[Collected data entries]
/-- Package reset leaves every register at its reset value but TRIP, memory and cores empty, and flash, fuses and host memory as they
are: what it keeps and clears, and the values of registers that the spec gives none, are the model's choice (log entries 70 and 2).
Power good, self-calibration and memory initialisation lead from stage to stage, and a failure or the rail limit leaves its FAILSTEP
and FW_FAIL. PHYs out of range fence their hub or stack. The boot ROM runs an image that is signed, of the right length and not
below the fuses, raises the fuses to its version, fences the octets that fail, and sets READY; with no such image it enters
recovery. A kick restarts the pilot watchdog and its expiry holds the pilot cores and sets PILOT_RESTART. The clamp moves the clock
by 250 MHz between 1,000 and 4,000, heat sets 1,000, and the trip removes power and is recorded. Rules: R22, R24, R56, R58, R59,
R60, R61. -/
def Obligations.BringUpAndPower : Prop :=
  ∀ (s : State),
    let at0 (n : Nat) : Prop := s.dev.powered = true ∧ s.regF 0 24 8 = n ∧ (s.reg 0).getLsbD 3 = false ∧ (s.reg 0).getLsbD 2 = false
    let next (i : Instr) (n : Nat) (f : State → Prop) : Prop := ∃ t, exec i s = .next t ∧ t.regF 0 24 8 = n ∧
      (∀ j : Nat, j < 24 → (t.reg 0).getLsbD j = (s.reg 0).getLsbD j) ∧ t.dev.msix = s.dev.msix ∧ f t
    let fails (i : Instr) (step : Nat) : Prop := ∃ t, exec i s = .next t ∧ t.regF 0 4 4 = step ∧ (t.reg 0).getLsbD 3 = true ∧
      t.regF 0 24 8 = s.regF 0 24 8 ∧ t.dev.msix = s.dev.msix ++ [(0, 0)]
    (∃ t, exec .packageReset s = .next t ∧ t.regF 0 8 2 = s.regF 0 8 2 ∧ (∀ a : Nat, a ≠ 0 → t.reg a = Pf.resetValue a) ∧
      t.regF 0 24 8 = 0 ∧ t.hbm = [] ∧ t.fills = [] ∧ t.ecc = [] ∧ t.cores = [] ∧ t.parts = [] ∧ t.dies = [] ∧ t.dev.flash = s.dev.flash ∧ t.dev.fused = s.dev.fused ∧
      t.hostMem = s.hostMem) ∧
    (at0 0 → next .powerGood 1 (fun _ => True)) ∧
    (at0 0 → 50000 * s.dev.clock ≤ s.cyc → fails .railTimeout 1) ∧
    (∀ ps ks : List Nat, at0 1 → next (.selfCalibrationDone true ⟨ps, ks⟩) 2 (fun t =>
        (∀ h : Nat, h ∈ t.dev.fencedHubs ↔ h ∈ s.dev.fencedHubs ∨ ∃ p ∈ ps, p / 16 = h) ∧
        ∀ k : Nat, k ∈ t.dev.fencedStacks ↔ k ∈ s.dev.fencedStacks ∨ k ∈ ks) ∧
      fails (.selfCalibrationDone false ⟨ps, ks⟩) 2) ∧
    (at0 2 → next (.hbmInitDone true) 3 (fun t => t.hbm = [] ∧ t.ecc = [] ∧ t.lineKey = [] ∧ (∀ d : Nat, (t.die d).l2 = []) ∧
        ∀ k : Nat, k < 8 → (k * 2 ^ 36, 2 ^ 36, s.material k 0) ∈ t.fills) ∧
      fails (.hbmInitDone false) 3) ∧
    (∀ (l : List Nat) (i : FwImage), at0 3 → s.dev.pilotHeld = false → s.dev.flash = some i →
      (i.signed = true → i.lengthOk = true → s.dev.fused ≤ i.version → s.dev.heldVfs = none → ∃ t, exec (.bootRomLoad l) s = .next t ∧
        (t.reg 0).getLsbD 0 = true ∧ t.regF 0 24 8 = 5 ∧ t.dev.running = some i ∧ t.dev.fused = i.version ∧ (∀ o : Nat, o ∈ t.dev.fenced ↔ o ∈ s.dev.fenced ∨ o ∈ l) ∧
        t.dev.kickAt = some s.cyc) ∧
      (i.signed = false ∨ i.lengthOk = false ∨ i.version < s.dev.fused → ∃ t, exec (.bootRomLoad l) s = .next t ∧
        (t.reg 0).getLsbD 2 = true ∧ (t.reg 0).getLsbD 0 = false ∧ t.dev.running = none ∧ t.dev.pilotHeld = true)) ∧
    (∀ t0, s.dev.kickAt = some t0 →
      exec .pilotWdKick s = .next { s with dev := { s.dev with kickAt := some s.cyc } } ∧
      (t0 + 1000 * max 1 (s.regF 0x60 0 16) * s.dev.clock ≤ s.cyc → ∃ t, exec .pilotWatchdogExpiry s = .next t ∧ t.dev.pilotHeld = true ∧
        t.dev.kickAt = none ∧ (t.reg 0).getLsbD 1 = true)) ∧
    (∀ w : Nat, ∀ b : Bool, (3200 < w → ∃ t, exec (.powerClampSample w b) s = .next t ∧ t.dev.clock = max 1000 (s.dev.clock - 250)) ∧
      (w < 3040 → s.dev.hot = false → ∃ t, exec (.powerClampSample w true) s = .next t ∧ t.dev.clock = min 4000 (s.dev.clock + 250))) ∧
    (s.dev.hot = false → ∃ t, exec (.thermalLimit true) s = .next t ∧ t.dev.clock = 1000 ∧ t.dev.hot = true ∧
      t.dev.msix = s.dev.msix ++ [(0, 3)]) ∧
    (s.dev.hot = true → ∃ t, exec (.thermalLimit false) s = .next t ∧ t.dev.clock = s.dev.clock ∧ t.dev.hot = false) ∧
    (∃ t, exec .thermalTrip s = .next t ∧ t.dev.powered = false ∧ t.regF 0 8 2 = 1)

WORK TO COMPLETE —
Transcribe the lines above between the line holding "let fails (i" and the line holding "(∀ ps ks : List", inclusive, exactly as they stand and with nothing added.

WRITTEN RESPONSE —
    let fails (i : Instr) (step : Nat) : Prop := ∃ t, exec i s = .next t ∧ t.regF 0 4 4 = step ∧ (t.reg 0).getLsbD 3 = true ∧
      t.regF 0 24 8 = s.regF 0 24 8 ∧ t.dev.msix = s.dev.msix ++ [(0, 0)]
    (∃ t, exec .packageReset s = .next t ∧ t.regF 0 8 2 = s.regF 0 8 2 ∧ (∀ a : Nat, a ≠ 0 → t.reg a = Pf.resetValue a) ∧
      t.regF 0 24 8 = 0 ∧ t.hbm = [] ∧ t.fills = [] ∧ t.ecc = [] ∧ t.cores = [] ∧ t.parts = [] ∧ t.dies = [] ∧ t.dev.flash = s.dev.flash ∧ t.dev.fused = s.dev.fused ∧
      t.hostMem = s.hostMem) ∧
    (at0 0 → next .powerGood 1 (fun _ => True)) ∧
    (at0 0 → 50000 * s.dev.clock ≤ s.cyc → fails .railTimeout 1) ∧
    (∀ ps ks : List Nat, at0 1 → next (.selfCalibrationDone true ⟨ps, ks⟩) 2 (fun t =>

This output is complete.